**Information supplied**:
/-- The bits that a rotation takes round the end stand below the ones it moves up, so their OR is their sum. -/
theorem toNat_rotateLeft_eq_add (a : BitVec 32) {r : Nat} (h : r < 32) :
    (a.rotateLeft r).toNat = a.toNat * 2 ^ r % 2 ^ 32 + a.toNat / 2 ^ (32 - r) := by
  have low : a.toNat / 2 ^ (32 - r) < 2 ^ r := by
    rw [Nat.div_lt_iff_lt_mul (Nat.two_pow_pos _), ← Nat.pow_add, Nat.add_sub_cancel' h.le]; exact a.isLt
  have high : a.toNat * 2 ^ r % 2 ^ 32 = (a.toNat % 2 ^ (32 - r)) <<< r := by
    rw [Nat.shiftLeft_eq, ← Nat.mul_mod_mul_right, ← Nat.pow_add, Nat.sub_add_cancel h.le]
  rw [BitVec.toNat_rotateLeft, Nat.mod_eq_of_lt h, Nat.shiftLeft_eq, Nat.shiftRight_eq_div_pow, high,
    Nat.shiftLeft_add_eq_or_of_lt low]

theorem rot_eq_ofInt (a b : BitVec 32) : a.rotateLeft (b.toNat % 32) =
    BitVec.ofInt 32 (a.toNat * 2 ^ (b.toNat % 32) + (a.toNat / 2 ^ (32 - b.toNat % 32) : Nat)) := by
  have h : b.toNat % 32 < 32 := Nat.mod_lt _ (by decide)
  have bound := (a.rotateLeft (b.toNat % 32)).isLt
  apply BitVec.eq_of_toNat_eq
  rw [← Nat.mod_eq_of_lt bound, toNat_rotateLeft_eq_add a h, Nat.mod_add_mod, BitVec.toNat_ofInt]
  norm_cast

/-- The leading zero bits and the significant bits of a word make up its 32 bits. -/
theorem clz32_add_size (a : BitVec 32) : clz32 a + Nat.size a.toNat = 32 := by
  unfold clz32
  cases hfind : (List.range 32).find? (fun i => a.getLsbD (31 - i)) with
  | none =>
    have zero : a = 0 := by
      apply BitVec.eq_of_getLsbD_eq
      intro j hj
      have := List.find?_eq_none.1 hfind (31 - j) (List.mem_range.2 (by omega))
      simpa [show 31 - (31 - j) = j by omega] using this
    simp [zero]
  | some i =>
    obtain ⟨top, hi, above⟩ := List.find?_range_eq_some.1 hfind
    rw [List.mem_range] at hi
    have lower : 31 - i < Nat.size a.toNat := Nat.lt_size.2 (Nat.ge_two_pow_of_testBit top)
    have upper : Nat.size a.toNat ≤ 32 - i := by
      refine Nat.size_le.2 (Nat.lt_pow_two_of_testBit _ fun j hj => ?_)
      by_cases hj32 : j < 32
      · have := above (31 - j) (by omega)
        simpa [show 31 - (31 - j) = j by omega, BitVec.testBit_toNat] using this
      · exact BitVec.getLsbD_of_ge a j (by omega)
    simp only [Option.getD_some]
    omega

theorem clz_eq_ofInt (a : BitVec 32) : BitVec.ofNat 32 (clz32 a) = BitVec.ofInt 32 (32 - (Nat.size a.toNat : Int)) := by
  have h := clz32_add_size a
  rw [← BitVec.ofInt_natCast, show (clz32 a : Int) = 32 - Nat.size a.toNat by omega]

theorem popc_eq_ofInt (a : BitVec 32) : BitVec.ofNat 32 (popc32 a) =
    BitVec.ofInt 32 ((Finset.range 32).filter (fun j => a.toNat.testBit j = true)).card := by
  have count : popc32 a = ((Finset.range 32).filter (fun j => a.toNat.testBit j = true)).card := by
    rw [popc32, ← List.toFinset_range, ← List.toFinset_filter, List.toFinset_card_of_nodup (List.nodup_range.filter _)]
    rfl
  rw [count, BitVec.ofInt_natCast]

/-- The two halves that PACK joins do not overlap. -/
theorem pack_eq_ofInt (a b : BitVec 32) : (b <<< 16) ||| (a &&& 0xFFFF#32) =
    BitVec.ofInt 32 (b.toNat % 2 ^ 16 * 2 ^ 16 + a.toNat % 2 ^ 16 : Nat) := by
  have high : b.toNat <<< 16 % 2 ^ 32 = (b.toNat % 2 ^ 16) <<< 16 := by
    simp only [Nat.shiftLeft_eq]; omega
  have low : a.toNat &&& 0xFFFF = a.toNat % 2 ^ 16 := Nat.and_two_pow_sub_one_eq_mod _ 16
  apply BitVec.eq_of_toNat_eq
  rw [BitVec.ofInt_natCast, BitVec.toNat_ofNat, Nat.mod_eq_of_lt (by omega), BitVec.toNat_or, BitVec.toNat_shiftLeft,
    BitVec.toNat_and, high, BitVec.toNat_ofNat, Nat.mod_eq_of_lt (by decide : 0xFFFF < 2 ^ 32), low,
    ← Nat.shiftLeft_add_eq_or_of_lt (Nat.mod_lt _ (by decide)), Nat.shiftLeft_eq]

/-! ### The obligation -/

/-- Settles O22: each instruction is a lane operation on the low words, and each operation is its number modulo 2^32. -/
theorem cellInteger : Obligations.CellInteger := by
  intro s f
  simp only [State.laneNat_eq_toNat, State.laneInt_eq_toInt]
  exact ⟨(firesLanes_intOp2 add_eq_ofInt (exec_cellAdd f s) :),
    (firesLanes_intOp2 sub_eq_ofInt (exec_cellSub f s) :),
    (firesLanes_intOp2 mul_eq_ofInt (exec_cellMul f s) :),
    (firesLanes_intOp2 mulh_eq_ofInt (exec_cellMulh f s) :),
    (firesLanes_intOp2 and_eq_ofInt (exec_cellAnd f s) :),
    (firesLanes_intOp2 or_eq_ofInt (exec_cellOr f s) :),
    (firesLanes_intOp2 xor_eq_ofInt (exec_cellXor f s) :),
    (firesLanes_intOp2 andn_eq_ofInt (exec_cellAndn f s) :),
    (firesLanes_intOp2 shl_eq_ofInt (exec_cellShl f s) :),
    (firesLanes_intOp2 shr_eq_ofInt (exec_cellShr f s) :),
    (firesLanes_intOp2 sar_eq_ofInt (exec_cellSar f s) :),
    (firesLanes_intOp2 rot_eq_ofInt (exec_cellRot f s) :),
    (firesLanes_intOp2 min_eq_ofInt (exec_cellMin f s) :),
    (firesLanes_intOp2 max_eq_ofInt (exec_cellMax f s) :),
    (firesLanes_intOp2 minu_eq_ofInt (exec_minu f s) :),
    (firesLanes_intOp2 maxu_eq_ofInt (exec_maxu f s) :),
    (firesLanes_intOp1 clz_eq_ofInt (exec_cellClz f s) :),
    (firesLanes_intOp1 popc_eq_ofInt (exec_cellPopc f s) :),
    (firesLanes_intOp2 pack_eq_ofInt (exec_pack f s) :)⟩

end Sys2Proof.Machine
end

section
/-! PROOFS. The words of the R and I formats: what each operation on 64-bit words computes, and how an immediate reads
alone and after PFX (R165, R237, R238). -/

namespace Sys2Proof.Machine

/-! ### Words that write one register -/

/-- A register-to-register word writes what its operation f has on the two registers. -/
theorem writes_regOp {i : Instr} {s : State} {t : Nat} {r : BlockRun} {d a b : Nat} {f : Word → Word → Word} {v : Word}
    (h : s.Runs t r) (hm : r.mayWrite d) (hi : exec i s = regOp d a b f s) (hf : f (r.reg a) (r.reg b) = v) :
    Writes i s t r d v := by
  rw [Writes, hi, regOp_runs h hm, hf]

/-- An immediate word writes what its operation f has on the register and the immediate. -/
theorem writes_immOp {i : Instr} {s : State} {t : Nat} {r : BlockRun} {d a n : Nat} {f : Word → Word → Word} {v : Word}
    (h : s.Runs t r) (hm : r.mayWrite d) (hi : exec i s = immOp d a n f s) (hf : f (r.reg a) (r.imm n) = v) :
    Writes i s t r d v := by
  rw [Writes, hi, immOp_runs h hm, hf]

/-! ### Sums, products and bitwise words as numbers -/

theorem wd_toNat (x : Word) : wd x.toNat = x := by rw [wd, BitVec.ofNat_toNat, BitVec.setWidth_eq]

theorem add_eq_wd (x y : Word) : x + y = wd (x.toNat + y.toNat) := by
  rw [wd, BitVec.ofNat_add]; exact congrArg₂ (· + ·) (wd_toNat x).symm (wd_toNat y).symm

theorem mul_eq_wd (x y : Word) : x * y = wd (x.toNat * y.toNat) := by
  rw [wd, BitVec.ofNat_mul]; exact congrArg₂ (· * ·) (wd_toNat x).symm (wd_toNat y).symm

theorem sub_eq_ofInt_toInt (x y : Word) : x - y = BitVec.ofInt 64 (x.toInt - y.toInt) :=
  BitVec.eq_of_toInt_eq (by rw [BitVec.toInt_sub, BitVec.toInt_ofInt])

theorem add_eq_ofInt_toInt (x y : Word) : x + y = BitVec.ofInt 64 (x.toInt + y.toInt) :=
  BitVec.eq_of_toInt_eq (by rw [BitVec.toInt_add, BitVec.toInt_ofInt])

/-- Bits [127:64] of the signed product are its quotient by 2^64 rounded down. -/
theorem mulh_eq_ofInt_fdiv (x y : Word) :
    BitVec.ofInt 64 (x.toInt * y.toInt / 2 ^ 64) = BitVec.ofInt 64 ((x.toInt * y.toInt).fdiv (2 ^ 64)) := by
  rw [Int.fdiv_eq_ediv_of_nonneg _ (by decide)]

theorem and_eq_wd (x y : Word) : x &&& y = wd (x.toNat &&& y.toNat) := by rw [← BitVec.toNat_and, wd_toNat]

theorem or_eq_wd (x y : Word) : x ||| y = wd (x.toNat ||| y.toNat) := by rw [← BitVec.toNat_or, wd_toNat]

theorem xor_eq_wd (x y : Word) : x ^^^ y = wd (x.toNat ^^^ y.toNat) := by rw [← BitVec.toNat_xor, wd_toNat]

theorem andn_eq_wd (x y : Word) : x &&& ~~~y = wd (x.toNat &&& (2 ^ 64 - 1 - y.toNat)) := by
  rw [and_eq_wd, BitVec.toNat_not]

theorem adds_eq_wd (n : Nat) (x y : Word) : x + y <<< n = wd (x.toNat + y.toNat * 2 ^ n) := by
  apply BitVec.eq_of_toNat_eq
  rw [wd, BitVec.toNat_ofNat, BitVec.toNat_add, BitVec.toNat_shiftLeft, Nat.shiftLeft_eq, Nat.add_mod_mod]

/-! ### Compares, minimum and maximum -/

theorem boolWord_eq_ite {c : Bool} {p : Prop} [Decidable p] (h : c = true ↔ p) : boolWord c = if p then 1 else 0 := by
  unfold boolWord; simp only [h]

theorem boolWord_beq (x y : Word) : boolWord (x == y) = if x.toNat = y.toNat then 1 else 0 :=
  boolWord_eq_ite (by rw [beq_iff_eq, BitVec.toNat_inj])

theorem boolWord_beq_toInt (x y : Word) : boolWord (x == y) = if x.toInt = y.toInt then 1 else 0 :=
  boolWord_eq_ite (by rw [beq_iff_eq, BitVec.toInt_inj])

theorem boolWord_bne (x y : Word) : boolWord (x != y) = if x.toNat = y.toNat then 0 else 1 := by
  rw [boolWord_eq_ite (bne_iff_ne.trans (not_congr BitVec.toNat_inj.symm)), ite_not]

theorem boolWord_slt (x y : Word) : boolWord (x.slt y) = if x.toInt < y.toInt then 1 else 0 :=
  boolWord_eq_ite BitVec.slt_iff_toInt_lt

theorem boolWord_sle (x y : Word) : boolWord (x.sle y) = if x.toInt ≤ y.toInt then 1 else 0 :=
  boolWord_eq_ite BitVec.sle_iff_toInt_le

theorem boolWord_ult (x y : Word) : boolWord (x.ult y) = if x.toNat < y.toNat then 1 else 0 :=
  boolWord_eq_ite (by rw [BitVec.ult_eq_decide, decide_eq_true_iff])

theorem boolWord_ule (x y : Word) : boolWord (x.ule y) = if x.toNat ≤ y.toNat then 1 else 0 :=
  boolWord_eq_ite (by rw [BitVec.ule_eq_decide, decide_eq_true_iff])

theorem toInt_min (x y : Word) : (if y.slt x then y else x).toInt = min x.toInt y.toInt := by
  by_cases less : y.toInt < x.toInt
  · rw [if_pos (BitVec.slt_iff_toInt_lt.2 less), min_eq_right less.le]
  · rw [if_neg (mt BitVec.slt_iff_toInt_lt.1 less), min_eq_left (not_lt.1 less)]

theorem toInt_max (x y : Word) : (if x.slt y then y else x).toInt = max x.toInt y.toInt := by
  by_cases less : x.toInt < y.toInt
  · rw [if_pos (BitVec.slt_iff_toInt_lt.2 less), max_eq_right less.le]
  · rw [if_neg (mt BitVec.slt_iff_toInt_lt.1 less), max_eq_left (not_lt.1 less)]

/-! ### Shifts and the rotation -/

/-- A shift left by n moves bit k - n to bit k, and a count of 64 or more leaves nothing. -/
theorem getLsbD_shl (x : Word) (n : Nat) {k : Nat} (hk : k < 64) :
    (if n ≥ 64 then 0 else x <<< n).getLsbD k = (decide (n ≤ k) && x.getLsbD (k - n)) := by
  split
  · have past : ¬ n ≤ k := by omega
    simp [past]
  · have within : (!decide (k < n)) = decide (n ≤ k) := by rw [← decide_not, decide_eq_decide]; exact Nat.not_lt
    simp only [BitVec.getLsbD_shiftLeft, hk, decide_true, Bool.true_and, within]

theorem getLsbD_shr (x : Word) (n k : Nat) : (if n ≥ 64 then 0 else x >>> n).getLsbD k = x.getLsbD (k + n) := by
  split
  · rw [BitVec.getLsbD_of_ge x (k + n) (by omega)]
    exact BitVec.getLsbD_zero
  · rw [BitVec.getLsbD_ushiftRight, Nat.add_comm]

* * *

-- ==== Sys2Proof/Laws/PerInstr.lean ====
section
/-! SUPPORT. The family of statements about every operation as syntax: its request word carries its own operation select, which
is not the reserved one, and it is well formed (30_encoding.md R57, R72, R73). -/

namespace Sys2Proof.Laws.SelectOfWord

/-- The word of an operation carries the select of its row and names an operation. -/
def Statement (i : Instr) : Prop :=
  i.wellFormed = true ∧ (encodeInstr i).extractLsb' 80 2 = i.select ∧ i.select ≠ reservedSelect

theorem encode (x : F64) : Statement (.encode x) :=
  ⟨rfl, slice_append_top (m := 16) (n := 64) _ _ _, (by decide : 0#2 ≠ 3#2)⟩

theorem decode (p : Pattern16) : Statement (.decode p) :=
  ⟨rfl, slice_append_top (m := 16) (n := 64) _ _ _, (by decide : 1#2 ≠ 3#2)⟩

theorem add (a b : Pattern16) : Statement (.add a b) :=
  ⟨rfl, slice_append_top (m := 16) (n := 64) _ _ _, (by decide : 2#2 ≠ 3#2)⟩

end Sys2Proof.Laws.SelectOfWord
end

==

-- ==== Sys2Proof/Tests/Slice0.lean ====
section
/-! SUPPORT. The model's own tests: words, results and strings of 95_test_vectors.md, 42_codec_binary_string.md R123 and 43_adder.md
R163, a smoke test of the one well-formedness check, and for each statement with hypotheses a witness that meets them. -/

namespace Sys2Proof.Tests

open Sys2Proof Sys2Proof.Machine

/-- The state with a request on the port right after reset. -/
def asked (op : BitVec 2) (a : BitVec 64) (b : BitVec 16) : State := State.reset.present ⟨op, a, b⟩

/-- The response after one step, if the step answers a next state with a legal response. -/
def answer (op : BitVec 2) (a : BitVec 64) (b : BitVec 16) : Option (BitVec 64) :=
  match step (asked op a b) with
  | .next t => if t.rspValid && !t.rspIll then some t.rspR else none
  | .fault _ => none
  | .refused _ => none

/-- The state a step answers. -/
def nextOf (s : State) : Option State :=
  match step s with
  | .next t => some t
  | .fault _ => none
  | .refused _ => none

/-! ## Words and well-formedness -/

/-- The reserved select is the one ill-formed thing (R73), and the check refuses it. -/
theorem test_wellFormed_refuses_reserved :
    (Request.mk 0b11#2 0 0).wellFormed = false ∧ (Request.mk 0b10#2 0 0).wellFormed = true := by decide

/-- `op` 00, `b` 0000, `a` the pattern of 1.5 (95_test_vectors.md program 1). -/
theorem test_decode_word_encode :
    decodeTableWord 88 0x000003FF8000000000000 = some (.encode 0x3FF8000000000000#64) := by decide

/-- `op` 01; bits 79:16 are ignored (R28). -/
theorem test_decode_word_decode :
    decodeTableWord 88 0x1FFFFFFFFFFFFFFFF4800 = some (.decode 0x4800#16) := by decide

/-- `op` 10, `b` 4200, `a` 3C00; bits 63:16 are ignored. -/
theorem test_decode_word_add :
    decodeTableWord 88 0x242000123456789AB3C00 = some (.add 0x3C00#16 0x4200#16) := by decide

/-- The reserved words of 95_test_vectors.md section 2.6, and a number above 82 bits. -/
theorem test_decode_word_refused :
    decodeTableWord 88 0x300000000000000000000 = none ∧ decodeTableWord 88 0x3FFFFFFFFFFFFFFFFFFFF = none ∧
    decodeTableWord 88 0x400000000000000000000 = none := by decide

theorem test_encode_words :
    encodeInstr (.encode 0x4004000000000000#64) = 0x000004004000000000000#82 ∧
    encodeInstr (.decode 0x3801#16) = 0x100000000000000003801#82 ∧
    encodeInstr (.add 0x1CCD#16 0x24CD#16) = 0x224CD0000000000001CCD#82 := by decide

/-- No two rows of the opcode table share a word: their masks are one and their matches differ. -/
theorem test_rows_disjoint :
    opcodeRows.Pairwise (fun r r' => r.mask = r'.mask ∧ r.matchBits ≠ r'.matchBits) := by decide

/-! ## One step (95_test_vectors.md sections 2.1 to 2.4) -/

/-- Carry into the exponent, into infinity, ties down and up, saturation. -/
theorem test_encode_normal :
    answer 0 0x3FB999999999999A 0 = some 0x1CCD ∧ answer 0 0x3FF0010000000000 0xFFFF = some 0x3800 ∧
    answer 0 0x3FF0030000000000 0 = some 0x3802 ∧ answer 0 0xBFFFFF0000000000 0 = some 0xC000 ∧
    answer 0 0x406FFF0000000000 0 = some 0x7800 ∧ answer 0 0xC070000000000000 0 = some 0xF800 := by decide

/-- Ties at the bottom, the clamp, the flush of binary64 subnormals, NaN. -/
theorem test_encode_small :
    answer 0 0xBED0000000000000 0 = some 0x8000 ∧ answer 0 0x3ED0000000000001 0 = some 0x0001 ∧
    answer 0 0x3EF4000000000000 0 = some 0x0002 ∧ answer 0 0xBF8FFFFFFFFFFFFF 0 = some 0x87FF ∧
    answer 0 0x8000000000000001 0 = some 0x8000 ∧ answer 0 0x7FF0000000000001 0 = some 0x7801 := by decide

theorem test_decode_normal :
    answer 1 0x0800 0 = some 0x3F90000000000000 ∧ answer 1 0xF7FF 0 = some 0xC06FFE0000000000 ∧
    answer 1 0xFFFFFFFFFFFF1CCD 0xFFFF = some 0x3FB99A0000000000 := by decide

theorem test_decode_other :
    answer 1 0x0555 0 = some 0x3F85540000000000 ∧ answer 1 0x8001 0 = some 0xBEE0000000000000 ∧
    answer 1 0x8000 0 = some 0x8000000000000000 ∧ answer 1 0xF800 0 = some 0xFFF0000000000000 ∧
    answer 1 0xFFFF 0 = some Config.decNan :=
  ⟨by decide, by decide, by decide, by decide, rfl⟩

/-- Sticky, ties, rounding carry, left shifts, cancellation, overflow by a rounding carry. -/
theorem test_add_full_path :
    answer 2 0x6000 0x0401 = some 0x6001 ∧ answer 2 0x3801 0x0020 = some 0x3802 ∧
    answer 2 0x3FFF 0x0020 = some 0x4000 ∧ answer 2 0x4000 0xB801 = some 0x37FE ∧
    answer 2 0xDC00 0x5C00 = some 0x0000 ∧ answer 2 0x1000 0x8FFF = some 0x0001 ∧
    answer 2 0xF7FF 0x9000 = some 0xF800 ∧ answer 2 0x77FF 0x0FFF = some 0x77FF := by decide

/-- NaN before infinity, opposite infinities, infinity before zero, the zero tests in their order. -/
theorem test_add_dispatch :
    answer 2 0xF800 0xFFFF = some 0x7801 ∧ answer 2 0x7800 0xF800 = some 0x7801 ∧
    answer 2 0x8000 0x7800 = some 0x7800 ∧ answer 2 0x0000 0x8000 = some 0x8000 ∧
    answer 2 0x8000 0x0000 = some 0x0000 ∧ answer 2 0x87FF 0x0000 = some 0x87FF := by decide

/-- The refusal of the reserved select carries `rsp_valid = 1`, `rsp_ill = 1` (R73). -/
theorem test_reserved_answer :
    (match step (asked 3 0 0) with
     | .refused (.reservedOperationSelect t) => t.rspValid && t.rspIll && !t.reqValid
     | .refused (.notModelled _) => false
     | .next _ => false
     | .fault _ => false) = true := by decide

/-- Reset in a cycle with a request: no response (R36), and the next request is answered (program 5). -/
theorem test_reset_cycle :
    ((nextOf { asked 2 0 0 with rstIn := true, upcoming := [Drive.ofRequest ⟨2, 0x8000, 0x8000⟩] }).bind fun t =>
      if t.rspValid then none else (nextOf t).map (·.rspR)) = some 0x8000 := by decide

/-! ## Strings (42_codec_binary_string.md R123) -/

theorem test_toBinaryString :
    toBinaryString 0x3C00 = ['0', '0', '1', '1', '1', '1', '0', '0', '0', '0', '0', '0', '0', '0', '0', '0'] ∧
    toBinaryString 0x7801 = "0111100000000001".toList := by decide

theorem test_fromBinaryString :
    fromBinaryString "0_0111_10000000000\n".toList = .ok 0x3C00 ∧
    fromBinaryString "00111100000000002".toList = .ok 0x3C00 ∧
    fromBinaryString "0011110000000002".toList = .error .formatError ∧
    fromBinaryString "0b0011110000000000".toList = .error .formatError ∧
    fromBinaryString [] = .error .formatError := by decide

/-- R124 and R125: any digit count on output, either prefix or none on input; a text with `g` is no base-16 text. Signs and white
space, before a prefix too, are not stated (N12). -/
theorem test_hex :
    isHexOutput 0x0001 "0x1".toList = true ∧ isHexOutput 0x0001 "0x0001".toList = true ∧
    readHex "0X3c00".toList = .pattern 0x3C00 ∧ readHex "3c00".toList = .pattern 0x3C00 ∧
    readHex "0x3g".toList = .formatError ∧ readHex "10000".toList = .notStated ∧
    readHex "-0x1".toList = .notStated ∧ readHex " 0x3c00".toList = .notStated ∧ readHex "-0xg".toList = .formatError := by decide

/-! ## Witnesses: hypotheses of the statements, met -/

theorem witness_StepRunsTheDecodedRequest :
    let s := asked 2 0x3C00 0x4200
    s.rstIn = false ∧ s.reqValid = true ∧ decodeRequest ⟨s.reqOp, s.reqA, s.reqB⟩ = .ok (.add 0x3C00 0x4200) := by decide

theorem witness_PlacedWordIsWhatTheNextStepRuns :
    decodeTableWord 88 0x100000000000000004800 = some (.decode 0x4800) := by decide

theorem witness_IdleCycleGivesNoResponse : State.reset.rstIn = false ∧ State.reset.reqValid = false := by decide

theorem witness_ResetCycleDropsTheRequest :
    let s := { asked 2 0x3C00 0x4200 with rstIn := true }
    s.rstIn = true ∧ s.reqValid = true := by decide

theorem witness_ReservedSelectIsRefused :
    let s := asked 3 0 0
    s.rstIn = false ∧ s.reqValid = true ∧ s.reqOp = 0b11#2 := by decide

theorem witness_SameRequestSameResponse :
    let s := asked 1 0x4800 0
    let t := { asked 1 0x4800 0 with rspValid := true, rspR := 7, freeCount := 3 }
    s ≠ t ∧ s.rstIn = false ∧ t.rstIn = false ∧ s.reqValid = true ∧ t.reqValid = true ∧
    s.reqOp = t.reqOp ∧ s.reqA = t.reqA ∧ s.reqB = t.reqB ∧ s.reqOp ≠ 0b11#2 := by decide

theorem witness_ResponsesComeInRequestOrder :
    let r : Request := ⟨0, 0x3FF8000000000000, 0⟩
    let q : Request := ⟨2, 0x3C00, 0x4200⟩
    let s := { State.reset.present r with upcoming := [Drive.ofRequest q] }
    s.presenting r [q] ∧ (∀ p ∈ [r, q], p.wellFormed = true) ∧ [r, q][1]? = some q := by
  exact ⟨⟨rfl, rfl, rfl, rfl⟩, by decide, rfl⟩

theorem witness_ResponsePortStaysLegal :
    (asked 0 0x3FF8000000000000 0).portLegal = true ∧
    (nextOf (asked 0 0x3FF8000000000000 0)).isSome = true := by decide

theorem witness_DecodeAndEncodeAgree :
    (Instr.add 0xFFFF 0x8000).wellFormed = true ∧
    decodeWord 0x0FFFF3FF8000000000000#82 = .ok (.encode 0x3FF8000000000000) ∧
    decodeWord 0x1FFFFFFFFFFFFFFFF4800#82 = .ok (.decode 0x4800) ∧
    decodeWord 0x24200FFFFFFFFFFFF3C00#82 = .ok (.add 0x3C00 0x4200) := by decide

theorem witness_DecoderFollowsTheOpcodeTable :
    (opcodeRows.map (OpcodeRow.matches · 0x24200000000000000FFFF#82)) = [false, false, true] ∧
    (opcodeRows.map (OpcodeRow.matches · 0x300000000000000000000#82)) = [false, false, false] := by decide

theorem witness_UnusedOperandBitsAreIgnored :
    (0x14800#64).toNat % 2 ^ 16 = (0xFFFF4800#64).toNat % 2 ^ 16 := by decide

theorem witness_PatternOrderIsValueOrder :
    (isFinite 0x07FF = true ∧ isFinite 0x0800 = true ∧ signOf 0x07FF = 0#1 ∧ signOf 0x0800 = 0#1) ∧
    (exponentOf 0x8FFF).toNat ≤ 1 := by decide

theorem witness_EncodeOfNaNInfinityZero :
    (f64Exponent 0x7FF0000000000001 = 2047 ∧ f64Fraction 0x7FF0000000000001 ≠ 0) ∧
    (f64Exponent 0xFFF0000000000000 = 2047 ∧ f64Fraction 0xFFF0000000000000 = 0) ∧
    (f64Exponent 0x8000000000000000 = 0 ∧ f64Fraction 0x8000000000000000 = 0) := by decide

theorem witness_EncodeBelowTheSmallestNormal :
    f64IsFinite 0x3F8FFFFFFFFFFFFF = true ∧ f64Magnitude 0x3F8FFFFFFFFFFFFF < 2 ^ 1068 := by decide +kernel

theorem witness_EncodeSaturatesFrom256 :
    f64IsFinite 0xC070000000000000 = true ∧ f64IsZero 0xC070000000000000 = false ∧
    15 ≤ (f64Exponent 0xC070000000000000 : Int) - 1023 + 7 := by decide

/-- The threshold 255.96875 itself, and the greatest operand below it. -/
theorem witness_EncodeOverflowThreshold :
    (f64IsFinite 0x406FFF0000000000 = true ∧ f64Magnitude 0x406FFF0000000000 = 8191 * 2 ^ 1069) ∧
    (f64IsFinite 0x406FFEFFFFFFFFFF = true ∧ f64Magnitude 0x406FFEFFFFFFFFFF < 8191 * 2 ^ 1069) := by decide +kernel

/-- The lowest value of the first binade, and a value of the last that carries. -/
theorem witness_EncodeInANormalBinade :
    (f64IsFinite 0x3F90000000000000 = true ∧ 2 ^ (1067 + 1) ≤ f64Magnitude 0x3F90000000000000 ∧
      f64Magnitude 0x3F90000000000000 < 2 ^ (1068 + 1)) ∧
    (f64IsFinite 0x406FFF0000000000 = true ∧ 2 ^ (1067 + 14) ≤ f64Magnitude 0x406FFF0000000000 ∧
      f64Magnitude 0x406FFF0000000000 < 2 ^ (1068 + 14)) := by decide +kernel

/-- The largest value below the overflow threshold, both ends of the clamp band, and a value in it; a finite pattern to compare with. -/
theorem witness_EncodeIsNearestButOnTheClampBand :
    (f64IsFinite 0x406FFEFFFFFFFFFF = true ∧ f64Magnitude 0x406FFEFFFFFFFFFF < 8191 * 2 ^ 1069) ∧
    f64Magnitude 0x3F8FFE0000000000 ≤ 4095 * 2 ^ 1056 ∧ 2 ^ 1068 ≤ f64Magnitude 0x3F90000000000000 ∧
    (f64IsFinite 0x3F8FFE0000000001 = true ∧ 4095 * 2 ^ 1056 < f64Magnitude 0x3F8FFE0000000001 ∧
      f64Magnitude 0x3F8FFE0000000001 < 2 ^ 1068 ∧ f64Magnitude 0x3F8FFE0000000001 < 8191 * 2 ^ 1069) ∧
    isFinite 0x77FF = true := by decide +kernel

**Goal of the exercise**: The expected output is exactly the lines of the listing above between the line holding "The obligation -/" and the line holding "(firesLanes_intOp2 minu_eq_ofInt (exec_minu", inclusive.

**Response area**:
/-! ### The obligation -/

/-- Settles O22: each instruction is a lane operation on the low words, and each operation is its number modulo 2^32. -/
theorem cellInteger : Obligations.CellInteger := by
  intro s f
  simp only [State.laneNat_eq_toNat, State.laneInt_eq_toInt]
  exact ⟨(firesLanes_intOp2 add_eq_ofInt (exec_cellAdd f s) :),
    (firesLanes_intOp2 sub_eq_ofInt (exec_cellSub f s) :),
    (firesLanes_intOp2 mul_eq_ofInt (exec_cellMul f s) :),
    (firesLanes_intOp2 mulh_eq_ofInt (exec_cellMulh f s) :),
    (firesLanes_intOp2 and_eq_ofInt (exec_cellAnd f s) :),
    (firesLanes_intOp2 or_eq_ofInt (exec_cellOr f s) :),
    (firesLanes_intOp2 xor_eq_ofInt (exec_cellXor f s) :),
    (firesLanes_intOp2 andn_eq_ofInt (exec_cellAndn f s) :),
    (firesLanes_intOp2 shl_eq_ofInt (exec_cellShl f s) :),
    (firesLanes_intOp2 shr_eq_ofInt (exec_cellShr f s) :),
    (firesLanes_intOp2 sar_eq_ofInt (exec_cellSar f s) :),
    (firesLanes_intOp2 rot_eq_ofInt (exec_cellRot f s) :),
    (firesLanes_intOp2 min_eq_ofInt (exec_cellMin f s) :),
    (firesLanes_intOp2 max_eq_ofInt (exec_cellMax f s) :),
    (firesLanes_intOp2 minu_eq_ofInt (exec_minu f s) :),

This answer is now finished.